Monday, Oct. 26, 1970
Hawg-Tied and Saddle Sore
By M.G.
Chet: Mary and I are gonna get married.
Monte: How's that gonna work out, you bein' a cowboy?
Chet: I'm gonna be a hardware man.
Monte: You gonna live in town?
Chet: Nobody gets to be a cowboy forever.
Dang right, pardner. Not even the redoubtable Lee Marvin, sadly cast in the title role of Monte Walsh. He and Chet (Jack Palance) amble vaguely across Southwestern cattle country, swapping hand-rolled cigarettes and saddle-sore lines that would make a dogie bleat in an guish. Screenwriters Lukas Heller and David Goodman apparently drew their ideas from The Misfits and The Wild Bunch and hawg-tied them with early Zane Grey dialogue. The resulting wrangle is a tale of aging cowpokes in a changing West that ain't worth the price of a good branding iron.

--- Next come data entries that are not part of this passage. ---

theorem remainder_eq_schoolbook (f : Frame) : remainder p f = schoolbook (polyWord p) 32 (dividend f) :=
  divLoop_eq_schoolbook hp (j := 31) (by decide) (by decide) (dividend_clearFrom f)

end

/-- Settles O39: the divisor begins 31 places above the polynomial. -/
theorem divisionLoopRunsThirtyTwoTimes : Obligations.DivisionLoopRunsThirtyTwoTimes := by
  unfold Obligations.DivisionLoopRunsThirtyTwoTimes
  exact fun p hp => ⟨divCount_shifted hp (j := 31) (by decide) (by decide),
    fun n sum hn => divLoop_bound hp (j := 31) (by decide) (by omega) (by decide) sum⟩

/-- Settles O40: each body of the loop is a schoolbook step, and the steps clear the bits from 47 down to 16. -/
theorem divisionIsSchoolbookDivision : Obligations.DivisionIsSchoolbookDivision := by
  unfold Obligations.DivisionIsSchoolbookDivision
  intro p f hp
  refine ⟨remainder_eq_schoolbook hp f, ?_⟩
  rw [remainder_eq_schoolbook hp f]
  exact (schoolbook_clearFrom hp (n := 32) (by decide) (dividend_clearFrom f)).toNat_lt

end Sys2Proof.FrameValidator
end

section
/-! The verdict as polynomial arithmetic over GF(2) (R182): divisibility, the check field, and error detection (R183,
R184). -/

namespace Sys2Proof.FrameValidator

open Sys2Proof Sys2Proof.Machine Sys2Proof.FrameSync

/-! Schoolbook division is linear. -/

theorem schoolStep_xor (p : BitVec 64) (j : Nat) (v w : BitVec 64) :
    schoolStep p j (v ^^^ w) = schoolStep p j v ^^^ schoolStep p j w := by
  unfold schoolStep
  rw [BitVec.getLsbD_xor]
  cases v.getLsbD (16 + j) <;> cases w.getLsbD (16 + j)
  · rfl
  · exact BitVec.xor_assoc v w _
  · show v ^^^ w ^^^ p <<< j = v ^^^ p <<< j ^^^ w
    rw [BitVec.xor_assoc, BitVec.xor_comm w, ← BitVec.xor_assoc]
  · show v ^^^ w = v ^^^ p <<< j ^^^ (w ^^^ p <<< j)
    rw [BitVec.xor_comm w, BitVec.xor_assoc, ← BitVec.xor_assoc (p <<< j), BitVec.xor_self, BitVec.zero_xor]

theorem schoolbook_xor (p : BitVec 64) (n : Nat) (v w : BitVec 64) :
    schoolbook p n (v ^^^ w) = schoolbook p n v ^^^ schoolbook p n w := by
  induction n generalizing v w with
  | zero => rfl
  | succ n ih => rw [schoolbook_succ, schoolbook_succ, schoolbook_succ, schoolStep_xor, ih]

/-- A value below 2^16 is its own remainder. -/
theorem schoolbook_of_clearFrom (p : BitVec 64) (n : Nat) {v : BitVec 64} (hv : ClearFrom 16 v) :
    schoolbook p n v = v := by
  induction n with
  | zero => rfl
  | succ n ih => rw [schoolbook_succ, schoolStep, if_neg (by rw [hv _ (by omega)]; decide), ih]

/-! Multiples of the polynomial. -/

theorem gfMul_clearFrom (p : Poly) (n : Nat) (q : BitVec 64) : ClearFrom (16 + n) (gfMul (polyWord p) n q) := by
  induction n with
  | zero => exact fun i _ => BitVec.getLsbD_zero
  | succ n ih =>
    refine ClearFrom.xor ?_ (ih.mono (by omega))
    split
    · exact (shifted_clearFrom p n).mono (by omega)
    · exact fun i _ => BitVec.getLsbD_zero

/-- The product reads the n low bits of q only. -/
theorem gfMul_congr (p : BitVec 64) (n : Nat) {q q' : BitVec 64} (h : ∀ k, k < n → q.getLsbD k = q'.getLsbD k) :
    gfMul p n q = gfMul p n q' := by
  induction n with
  | zero => rfl
  | succ n ih => rw [gfMul, gfMul, h n (by omega), ih fun k hk => h k (by omega)]

/-- The highest bit of a product is that of the factor. -/
theorem getLsbD_gfMul_top {p : Poly} (hp : p.getLsbD 16 = true) {n : Nat} (hn : n ≤ 47) (q : BitVec 64) :
    (gfMul (polyWord p) (n + 1) q).getLsbD (16 + n) = q.getLsbD n := by
  rw [gfMul, BitVec.getLsbD_xor, gfMul_clearFrom p n q _ (Nat.le_refl _), Bool.xor_false]
  cases q.getLsbD n
  · exact BitVec.getLsbD_zero
  · exact getLsbD_shifted_top hp hn

/-- A multiple of the polynomial leaves no remainder. -/
theorem schoolbook_gfMul {p : Poly} (hp : p.getLsbD 16 = true) {n : Nat} (hn : n ≤ 48) (q : BitVec 64) :
    schoolbook (polyWord p) n (gfMul (polyWord p) n q) = 0 := by
  induction n with
  | zero => rfl
  | succ n ih =>
    have hstep : schoolStep (polyWord p) n (gfMul (polyWord p) (n + 1) q) = gfMul (polyWord p) n q := by
      rw [schoolStep, getLsbD_gfMul_top hp (by omega), gfMul]
      cases q.getLsbD n
      · exact BitVec.zero_xor
      · show polyWord p <<< n ^^^ gfMul (polyWord p) n q ^^^ polyWord p <<< n = gfMul (polyWord p) n q
        rw [BitVec.xor_comm (polyWord p <<< n), BitVec.xor_assoc, BitVec.xor_self, BitVec.xor_zero]
    rw [schoolbook_succ, hstep, ih (by omega)]

/-- The quotient of schoolbook division: bit j is set when step j subtracts. -/
def quotient (p : BitVec 64) : Nat → BitVec 64 → BitVec 64
  | 0, _ => 0
  | j + 1, v => (if v.getLsbD (16 + j) then BitVec.twoPow 64 j else 0) ||| quotient p j (schoolStep p j v)

theorem quotient_clearFrom (p : BitVec 64) (n : Nat) (v : BitVec 64) : ClearFrom n (quotient p n v) := by
  induction n generalizing v with
  | zero => exact fun i _ => BitVec.getLsbD_zero
  | succ n ih =>
    intro i hi
    rw [quotient, BitVec.getLsbD_or, ih _ i (by omega), Bool.or_false]
    split
    · rw [BitVec.getLsbD_twoPow]
      simp [show n ≠ i by omega]
    · exact BitVec.getLsbD_zero

theorem getLsbD_quotient_top (p : BitVec 64) {n : Nat} (hn : n < 64) (v : BitVec 64) :
    (quotient p (n + 1) v).getLsbD n = v.getLsbD (16 + n) := by
  rw [quotient, BitVec.getLsbD_or, quotient_clearFrom p n _ n (Nat.le_refl n), Bool.or_false]
  cases v.getLsbD (16 + n)
  · exact BitVec.getLsbD_zero
  · simp [hn]

theorem getLsbD_quotient_of_lt (p : BitVec 64) {n k : Nat} (hk : k < n) (v : BitVec 64) :
    (quotient p (n + 1) v).getLsbD k = (quotient p n (schoolStep p n v)).getLsbD k := by
  rw [quotient, BitVec.getLsbD_or]
  split
  · simp [BitVec.getLsbD_twoPow, show n ≠ k by omega]
  · simp

/-- Division with remainder. -/
theorem eq_gfMul_quotient_xor_schoolbook (p : BitVec 64) {n : Nat} (hn : n ≤ 64) (v : BitVec 64) :
    v = gfMul p n (quotient p n v) ^^^ schoolbook p n v := by
  induction n generalizing v with
  | zero => exact BitVec.zero_xor.symm
  | succ n ih =>
    have hdiv := ih (by omega) (schoolStep p n v)
    rw [schoolbook_succ, gfMul, getLsbD_quotient_top p (by omega),
      gfMul_congr p n fun k hk => getLsbD_quotient_of_lt p hk v, BitVec.xor_assoc, ← hdiv, schoolStep]
    cases v.getLsbD (16 + n)
    · exact BitVec.zero_xor.symm
    · show v = p <<< n ^^^ (v ^^^ p <<< n)
      rw [BitVec.xor_comm v, ← BitVec.xor_assoc, BitVec.xor_self, BitVec.zero_xor]

/-- The polynomial divides a value exactly when schoolbook division leaves no remainder. -/
theorem schoolbook_eq_zero_iff {p : Poly} (hp : p.getLsbD 16 = true) {n : Nat} (hn : n ≤ 48) (v : BitVec 64) :
    schoolbook (polyWord p) n v = 0 ↔ ∃ q, v = gfMul (polyWord p) n q := by
  constructor
  · intro h
    have hdiv := eq_gfMul_quotient_xor_schoolbook (polyWord p) (show n ≤ 64 by omega) v
    rw [h] at hdiv
    exact ⟨_, hdiv.trans BitVec.xor_zero⟩
  · rintro ⟨q, rfl⟩
    exact schoolbook_gfMul hp hn q

/-! The verdict. -/

/-- Both polynomials of a well-formed configuration have bit 16 (R13). -/
theorem selectPoly_top_bit {c : Config} (h : c.wf = true) (sof : BitVec 4) : (selectPoly c sof).getLsbD 16 = true := by
  obtain ⟨hdef, halt⟩ : c.polyDef.getLsbD 16 = true ∧ c.polyAlt.getLsbD 16 = true := by
    simp only [Config.wf, Bool.and_eq_true] at h
    tauto
  unfold selectPoly
  split
  · exact halt
  · exact hdef

theorem frameValid_iff_schoolbook {c : Config} (h : c.wf = true) (f : Frame) :
    frameValid c f = true ↔ schoolbook (polyWord (selectPoly c (sofOf f))) 32 (dividend f) = 0 := by
  rw [frameValid, remainder_eq_schoolbook (selectPoly_top_bit h _), beq_iff_eq]

/-- Settles O41: the loop is schoolbook division, which leaves zero exactly on the multiples. -/
theorem validExactlyWhenThePolynomialDivides : Obligations.ValidExactlyWhenThePolynomialDivides := by
  unfold Obligations.ValidExactlyWhenThePolynomialDivides
  intro c f h
  rw [frameValid_iff_schoolbook h, schoolbook_eq_zero_iff (selectPoly_top_bit h _) (by decide)]

theorem and_xor_distrib (f a b : BitVec 64) : f &&& (a ^^^ b) = (f &&& a) ^^^ (f &&& b) := by
  apply BitVec.eq_of_getLsbD_eq
  intro i _
  simp only [BitVec.getLsbD_and, BitVec.getLsbD_xor]
  cases f.getLsbD i <;> simp

theorem checkOf_eq_and (f : Frame) : (checkOf f).setWidth 64 = f &&& 0xFFFF := by
  apply BitVec.eq_of_toNat_eq
  have hmask : f.toNat &&& 0xFFFF = f.toNat % 2 ^ 16 := Nat.and_two_pow_sub_one_eq_mod f.toNat 16
  rw [BitVec.toNat_and, show (0xFFFF : BitVec 64).toNat = 0xFFFF from rfl, hmask]
  simp only [checkOf, BitVec.toNat_setWidth, BitVec.extractLsb'_toNat, Nat.shiftRight_zero]
  omega

/-- The dividend is the upper payload with the check field below it. -/
theorem dividend_eq_xor_check (f : Frame) :
    dividend f = (f &&& 0x0000FFFFFFFF0000) ^^^ (checkOf f).setWidth 64 := by
  rw [checkOf_eq_and, ← and_xor_distrib]
  rfl

theorem checkOf_clearFrom (f : Frame) : ClearFrom 16 ((checkOf f).setWidth 64) := by
  refine clearFrom_of_toNat_lt ?_
  have := (checkOf f).isLt
  rw [BitVec.toNat_setWidth]
  omega

/-- Settles O42: by linearity the remainder is the CRC of the upper payload with the check field added. -/
theorem validExactlyWhenTheCheckIsTheCrc : Obligations.ValidExactlyWhenTheCheckIsTheCrc := by
  unfold Obligations.ValidExactlyWhenTheCheckIsTheCrc
  intro c f h
  rw [frameValid_iff_schoolbook h, dividend_eq_xor_check, schoolbook_xor,
    schoolbook_of_clearFrom _ _ (checkOf_clearFrom f)]
  exact BitVec.xor_eq_zero_iff.trans eq_comm

/-! Error detection. -/

/-- The single bit k of a frame. -/
def oneBit (k : Nat) : Frame := ((1 <<< k : Nat) : BitVec 64)

/-- Neither polynomial divides a single bit of the payload (R183). -/
theorem schoolbook_oneBit_ne_zero (sof : BitVec 4) {k : Nat} (hk : k < 48) :
    schoolbook (polyWord (selectPoly Config.hsm sof)) 32 (oneBit k) ≠ 0 := by
  have hdef : ∀ k < 48, schoolbook (polyWord Config.hsm.polyDef) 32 (oneBit k) ≠ 0 := by decide +kernel
  have halt : ∀ k < 48, schoolbook (polyWord Config.hsm.polyAlt) 32 (oneBit k) ≠ 0 := by decide +kernel
  unfold selectPoly
  split
  · exact halt k hk
  · exact hdef k hk
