/-- The reset state is the one INIT builds from an empty program, and its first STEP raises UnknownOpcode(0x0000) (R202). That
`State.reset` is INIT of the empty program is the model's choice (log entry 12); that INIT accepts it is the spec's decision
D27 (log entry 9). -/
def Obligations.ResetRunsIntoAnIllegalWord : Prop :=
  State.reset = init [] State.reset ∧
  ∃ t, step State.reset = .next t ∧ ErrorTaken .unknownOpcode State.reset t ∧ t.errOpcode = 0x0000

/-! ### Control flow (41_control_flow.md); `s.pc` is the post-fetch PC -/

/-- RET (R100): with a return address held it pops into PC; with none it raises StackUnderflow. -/
def Obligations.ReturnPops : Prop :=
  (∀ s : State, s.sp.val ≠ 0 → ∃ t, exec .ret s = .next t ∧ t.sp.val = s.sp.val - 1 ∧
    s.stack[s.sp.val - 1]? = some t.pc ∧ t.stack = s.stack ∧ KeptBut noReg [.pc, .sp] s t) ∧
  (∀ s : State, s.sp.val = 0 → ∃ t, exec .ret s = .next t ∧ ErrorTaken .stackUnderflow s t)

/-- CALL nnn (R102): pushes the post-fetch PC and jumps; with 16 return addresses held it raises StackOverflow. -/
def Obligations.CallPushes : Prop :=
  (∀ (nnn : BitVec 12) (s : State), s.sp.val < 16 → ∃ t, exec (.call nnn) s = .next t ∧
    t.sp.val = s.sp.val + 1 ∧ t.stack[s.sp.val]? = some s.pc ∧
    (∀ k, k ≠ s.sp.val → t.stack[k]? = s.stack[k]?) ∧ t.pc.toNat = nnn.toNat ∧
    KeptBut noReg [.pc, .sp, .stack] s t) ∧
  (∀ (nnn : BitVec 12) (s : State), s.sp.val = 16 → ∃ t, exec (.call nnn) s = .next t ∧ ErrorTaken .stackOverflow s t)

/-- JP nnn (R101) and JP V0,nnn (R108): the target, not reduced to 12 bits, and nothing else. -/
def Obligations.JumpsSetPc : Prop :=
  (∀ (nnn : BitVec 12) (s : State), ∃ t, exec (.jp nnn) s = .next t ∧ t.pc.toNat = nnn.toNat ∧
    KeptBut noReg [.pc] s t) ∧
  (∀ (nnn : BitVec 12) (s : State), ∃ t, exec (.jpV0 nnn) s = .next t ∧
    t.pc.toNat = nnn.toNat + (s.reg 0x0#4).toNat ∧ KeptBut noReg [.pc] s t)

/-- The four comparing skips (R103 to R106): PC moves on by 2 exactly when the condition holds. -/
def Obligations.SkipsCompare : Prop :=
  (∀ (x : RegNo) (nn : Byte) (s : State), ∃ t, exec (.seImm x nn) s = .next t ∧
    t.pc = (if s.reg x = nn then s.pc + 2 else s.pc) ∧ KeptBut noReg [.pc] s t) ∧
  (∀ (x : RegNo) (nn : Byte) (s : State), ∃ t, exec (.sneImm x nn) s = .next t ∧
    t.pc = (if s.reg x ≠ nn then s.pc + 2 else s.pc) ∧ KeptBut noReg [.pc] s t) ∧
  (∀ (x y : RegNo) (s : State), ∃ t, exec (.seReg x y) s = .next t ∧
    t.pc = (if s.reg x = s.reg y then s.pc + 2 else s.pc) ∧ KeptBut noReg [.pc] s t) ∧
  (∀ (x y : RegNo) (s : State), ∃ t, exec (.sneReg x y) s = .next t ∧
    t.pc = (if s.reg x ≠ s.reg y then s.pc + 2 else s.pc) ∧ KeptBut noReg [.pc] s t)

/-! ### Registers and arithmetic (42_alu.md) -/

/-- LD Vx,nn (R122) and ADD Vx,nn (R123, modulo 256, no flag), for every register, VF among them. -/
def Obligations.ImmediateLoadAndAdd : Prop :=
  (∀ (x : RegNo) (nn : Byte) (s : State), ∃ t, exec (.ldImm x nn) s = .next t ∧ t.reg x = nn ∧
    KeptBut (· = x) [] s t) ∧
  (∀ (x : RegNo) (nn : Byte) (s : State), ∃ t, exec (.addImm x nn) s = .next t ∧
    (t.reg x).toNat = ((s.reg x).toNat + nn.toNat) % 256 ∧ KeptBut (· = x) [] s t)

/-- LD Vx,Vy, OR, AND, XOR (R124 to R127), bit by bit, with no flag: VF is kept unless it is `Vx`. -/
def Obligations.RegisterLogic : Prop :=
  (∀ (x y : RegNo) (s : State), ∃ t, exec (.ldReg x y) s = .next t ∧ t.reg x = s.reg y ∧ KeptBut (· = x) [] s t) ∧
  (∀ (x y : RegNo) (s : State), ∃ t, exec (.orReg x y) s = .next t ∧
    (∀ k, (t.reg x).getLsbD k = ((s.reg x).getLsbD k || (s.reg y).getLsbD k)) ∧ KeptBut (· = x) [] s t) ∧
  (∀ (x y : RegNo) (s : State), ∃ t, exec (.andReg x y) s = .next t ∧
    (∀ k, (t.reg x).getLsbD k = ((s.reg x).getLsbD k && (s.reg y).getLsbD k)) ∧ KeptBut (· = x) [] s t) ∧
  (∀ (x y : RegNo) (s : State), ∃ t, exec (.xorReg x y) s = .next t ∧
    (∀ k, (t.reg x).getLsbD k = ((s.reg x).getLsbD k ^^ (s.reg y).getLsbD k)) ∧ KeptBut (· = x) [] s t)

/-- ADD Vx,Vy (R128): the sum modulo 256 and the carry. With `x` VF, VF ends as the carry (decision D6, log entry 9). -/
def Obligations.AddRegistersCarries : Prop :=
  ∀ (x y : RegNo) (s : State), ∃ t, exec (.addReg x y) s = .next t ∧
    t.reg 0xF#4 = (if (s.reg x).toNat + (s.reg y).toNat > 255 then 1 else 0) ∧
    (x ≠ 0xF#4 → (t.reg x).toNat = ((s.reg x).toNat + (s.reg y).toNat) % 256) ∧
    KeptBut (fun r => r = x ∨ r = 0xF#4) [] s t

/-- SUB and SUBN (R129, R131): the difference modulo 256; VF is 1 exactly when the minuend is strictly greater (decision D3),
and stays so with `x` VF (decision D6, log entry 9). -/
def Obligations.SubtractsCompareStrictly : Prop :=
  (∀ (x y : RegNo) (s : State), ∃ t, exec (.sub x y) s = .next t ∧
    t.reg 0xF#4 = (if (s.reg x).toNat > (s.reg y).toNat then 1 else 0) ∧
    (x ≠ 0xF#4 → (t.reg x).toNat = ((s.reg x).toNat + 256 - (s.reg y).toNat) % 256) ∧
    KeptBut (fun r => r = x ∨ r = 0xF#4) [] s t) ∧
  (∀ (x y : RegNo) (s : State), ∃ t, exec (.subn x y) s = .next t ∧
    t.reg 0xF#4 = (if (s.reg y).toNat > (s.reg x).toNat then 1 else 0) ∧
    (x ≠ 0xF#4 → (t.reg x).toNat = ((s.reg y).toNat + 256 - (s.reg x).toNat) % 256) ∧
    KeptBut (fun r => r = x ∨ r = 0xF#4) [] s t)

/-- SHR and SHL (R130, R132): halved and doubled, the bit shifted out in VF; `y` has no effect (30_encoding.md R77). With `x`
VF the flag remains (decision D6, log entry 9). -/
def Obligations.ShiftsByOne : Prop :=
  (∀ (x y : RegNo) (s : State), ∃ t, exec (.shr x y) s = .next t ∧ exec (.shr x 0) s = .next t ∧
    (t.reg 0xF#4).toNat = (s.reg x).toNat % 2 ∧ (x ≠ 0xF#4 → (t.reg x).toNat = (s.reg x).toNat / 2) ∧
    KeptBut (fun r => r = x ∨ r = 0xF#4) [] s t) ∧
  (∀ (x y : RegNo) (s : State), ∃ t, exec (.shl x y) s = .next t ∧ exec (.shl x 0) s = .next t ∧
    (t.reg 0xF#4).toNat = (s.reg x).toNat / 128 ∧ (x ≠ 0xF#4 → (t.reg x).toNat = (s.reg x).toNat * 2 % 256) ∧
    KeptBut (fun r => r = x ∨ r = 0xF#4) [] s t)

/-- RND Vx,nn (R133): some byte AND nn, every byte being possible as the STEP's input (decision D5, log entry 3). -/
def Obligations.RandomIsMasked : Prop :=
  (∀ (x : RegNo) (nn : Byte) (s : State), ∃ t b, exec (.rnd x nn) s = .next t ∧ t.reg x = b &&& nn ∧
    (∀ c, s.rndIn.head? = some c → b = c) ∧ KeptBut (· = x) [.rnd] s t) ∧
  (∀ (x : RegNo) (nn b : Byte) (s : State), ∃ t, exec (.rnd x nn) { s with rndIn := [b] } = .next t ∧
    t.reg x = b &&& nn)

/-! ### Index register and memory (43_index_memory.md) -/

/-- LD I,nnn (R140), ADD I,Vx (R141: modulo 65536, no flag), LD F,Vx (R142: `I := Vx`, no multiplication). -/
def Obligations.IndexRegisterWrites : Prop :=
  (∀ (nnn : BitVec 12) (s : State), ∃ t, exec (.ldI nnn) s = .next t ∧ t.index.toNat = nnn.toNat ∧
    KeptBut noReg [.index] s t) ∧
  (∀ (x : RegNo) (s : State), ∃ t, exec (.addI x) s = .next t ∧
    t.index.toNat = (s.index.toNat + (s.reg x).toNat) % 65536 ∧ KeptBut noReg [.index] s t) ∧
  (∀ (x : RegNo) (s : State), ∃ t, exec (.ldF x) s = .next t ∧ t.index.toNat = (s.reg x).toNat ∧
    KeptBut noReg [.index] s t)

/-- LD B,Vx (R143): the three digits at `I`, `I + 1`, `I + 2`, `I` unmoved; MemoryOutOfBounds when `I > 4093`. The premise
`wf` is part of the invariant every move keeps. -/
def Obligations.StoreBcdWritesDigits : Prop :=
  (∀ (x : RegNo) (s : State), s.mem.wf → s.index.toNat + 3 ≤ 4096 → ∃ t, exec (.ldB x) s = .next t ∧
    (t.mem.read s.index.toNat).toNat = (s.reg x).toNat / 100 ∧
    (t.mem.read (s.index.toNat + 1)).toNat = (s.reg x).toNat / 10 % 10 ∧
    (t.mem.read (s.index.toNat + 2)).toNat = (s.reg x).toNat % 10 ∧
    MemKeptOutside s.index.toNat 3 s t ∧ KeptBut noReg [.mem] s t) ∧
  (∀ (x : RegNo) (s : State), s.index.toNat > 4093 → ∃ t, exec (.ldB x) s = .next t ∧
    ErrorTaken .memoryOutOfBounds s t)

/-- LD [I],Vx (R145): `V0` to `Vx` at `I` upward, `I` unmoved; MemoryOutOfBounds when `I + x > 4095`. -/
def Obligations.StoreRegistersWritesMemory : Prop :=
  (∀ (x : RegNo) (s : State), s.mem.wf → s.index.toNat + x.toNat + 1 ≤ 4096 →
    ∃ t, exec (.storeRegs x) s = .next t ∧
    (∀ r : RegNo, r.toNat ≤ x.toNat → t.mem.read (s.index.toNat + r.toNat) = s.reg r) ∧
    MemKeptOutside s.index.toNat (x.toNat + 1) s t ∧ KeptBut noReg [.mem] s t) ∧
  (∀ (x : RegNo) (s : State), s.index.toNat + x.toNat > 4095 → ∃ t, exec (.storeRegs x) s = .next t ∧
    ErrorTaken .memoryOutOfBounds s t)

/-- LD Vx,[I] (R146): `V0` to `Vx` from `I` upward, the registers above `Vx` and `I` unmoved; MemoryOutOfBounds when
`I + x > 4095`. -/
def Obligations.LoadRegistersReadsMemory : Prop :=
  (∀ (x : RegNo) (s : State), s.index.toNat + x.toNat + 1 ≤ 4096 → ∃ t, exec (.loadRegs x) s = .next t ∧
    (∀ r : RegNo, r.toNat ≤ x.toNat → t.reg r = s.mem.read (s.index.toNat + r.toNat)) ∧
    KeptBut (fun r => r.toNat ≤ x.toNat) [] s t) ∧
  (∀ (x : RegNo) (s : State), s.index.toNat + x.toNat > 4095 → ∃ t, exec (.loadRegs x) s = .next t ∧
    ErrorTaken .memoryOutOfBounds s t)

/-! ### Display (44_display.md) -/

/-- CLS (R150): every pixel off, nothing else touched. -/
def Obligations.ClearTurnsEveryPixelOff : Prop :=
  ∀ s : State, ∃ t, exec .cls s = .next t ∧ (∀ r c, t.disp.pixel r c = false) ∧ KeptBut noReg [.disp] s t

/-- DRW Vx,Vy,n (R152 to R155), pixel by pixel: the pixels the sprite covers are toggled, the others kept; VF is 1 exactly
when a covered pixel was on; no error for any address. The bit order and the anchor are the spec's general knowledge (log
entry 8). -/
def Obligations.DrawTogglesCoveredPixels : Prop :=
  ∀ (x y : RegNo) (n : BitVec 4) (s : State), ∃ t, exec (.drw x y n) s = .next t ∧
    (∀ r c, r < 32 → c < 64 →
      (SpriteCovers s.mem s.index.toNat (s.reg x).toNat (s.reg y).toNat n.toNat r c →
        t.disp.pixel r c = !s.disp.pixel r c) ∧
      (¬ SpriteCovers s.mem s.index.toNat (s.reg x).toNat (s.reg y).toNat n.toNat r c →
        t.disp.pixel r c = s.disp.pixel r c)) ∧
    ((∃ r c, r < 32 ∧ c < 64 ∧ SpriteCovers s.mem s.index.toNat (s.reg x).toNat (s.reg y).toNat n.toNat r c ∧
        s.disp.pixel r c = true) → t.reg 0xF#4 = 1) ∧
    ((∀ r c, r < 32 → c < 64 → SpriteCovers s.mem s.index.toNat (s.reg x).toNat (s.reg y).toNat n.toNat r c →
        s.disp.pixel r c = false) → t.reg 0xF#4 = 0) ∧
    KeptBut (· = 0xF#4) [.disp] s t

/-! ### Keys and timers (45_timers_keys.md) -/

/-- SKP (R160) and SKNP (R161): the low four bits of `Vx` select the key (decision D7, log entry 9). -/
def Obligations.KeySkipsTestTheLatch : Prop :=
  (∀ (x : RegNo) (s : State), ∃ t, exec (.skp x) s = .next t ∧
    t.pc = (if s.key.getLsbD ((s.reg x).toNat % 16) = true then s.pc + 2 else s.pc) ∧ KeptBut noReg [.pc] s t) ∧
  (∀ (x : RegNo) (s : State), ∃ t, exec (.sknp x) s = .next t ∧
    t.pc = (if s.key.getLsbD ((s.reg x).toNat % 16) = false then s.pc + 2 else s.pc) ∧ KeptBut noReg [.pc] s t)

/-- LD Vx,DT (R162), LD DT,Vx (R164), LD ST,Vx (R165), before the tick of their STEP. -/
def Obligations.TimerMoves : Prop :=
  (∀ (x : RegNo) (s : State), ∃ t, exec (.ldVxDt x) s = .next t ∧ t.reg x = s.dt ∧ KeptBut (· = x) [] s t) ∧
  (∀ (x : RegNo) (s : State), ∃ t, exec (.ldDtVx x) s = .next t ∧ t.dt = s.reg x ∧ KeptBut noReg [.dt] s t) ∧
  (∀ (x : RegNo) (s : State), ∃ t, exec (.ldStVx x) s = .next t ∧ t.st = s.reg x ∧ KeptBut noReg [.st] s t)

/-- LD Vx,K (R163): with no key down PC goes back by 2 and nothing else changes; else `Vx` is the index of a pressed key,
whatever KEYPICK is, and PC stays. The write of `Vx` is the spec's general knowledge (decision D8, log entries 4 and 11). -/
def Obligations.WaitForKeyPolls : Prop :=
  (∀ (x : RegNo) (s : State), s.key = 0 → ∃ t, exec (.ldVxK x) s = .next t ∧ t.pc = s.pc - 2 ∧
    KeptBut noReg [.pc] s t) ∧
  (∀ (x : RegNo) (s : State), s.key ≠ 0 → ∃ t, exec (.ldVxK x) s = .next t ∧
    (t.reg x).toNat < 16 ∧ s.key.getLsbD (t.reg x).toNat = true ∧ KeptBut (· = x) [] s t)
end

In classic westerns, the Bad Guys were easily recognizable by their black hats. Here they are unseen Eastern accountants, identified as bad because they call money "capital." The banks have taken over one of the last of the big spreads, and Monte and Chet hire on for want of more respectable work. Chet eventually gives it all up to wed the hardware-store widow, but Monte won't relinquish his ways even for the golden-hearted, dross-tongued whore (Jeanne Moreau) he loves. By the time the film ends, just about everyone has been killed off except Marvin and Director Wil liam Fraker, who might well have been the first target.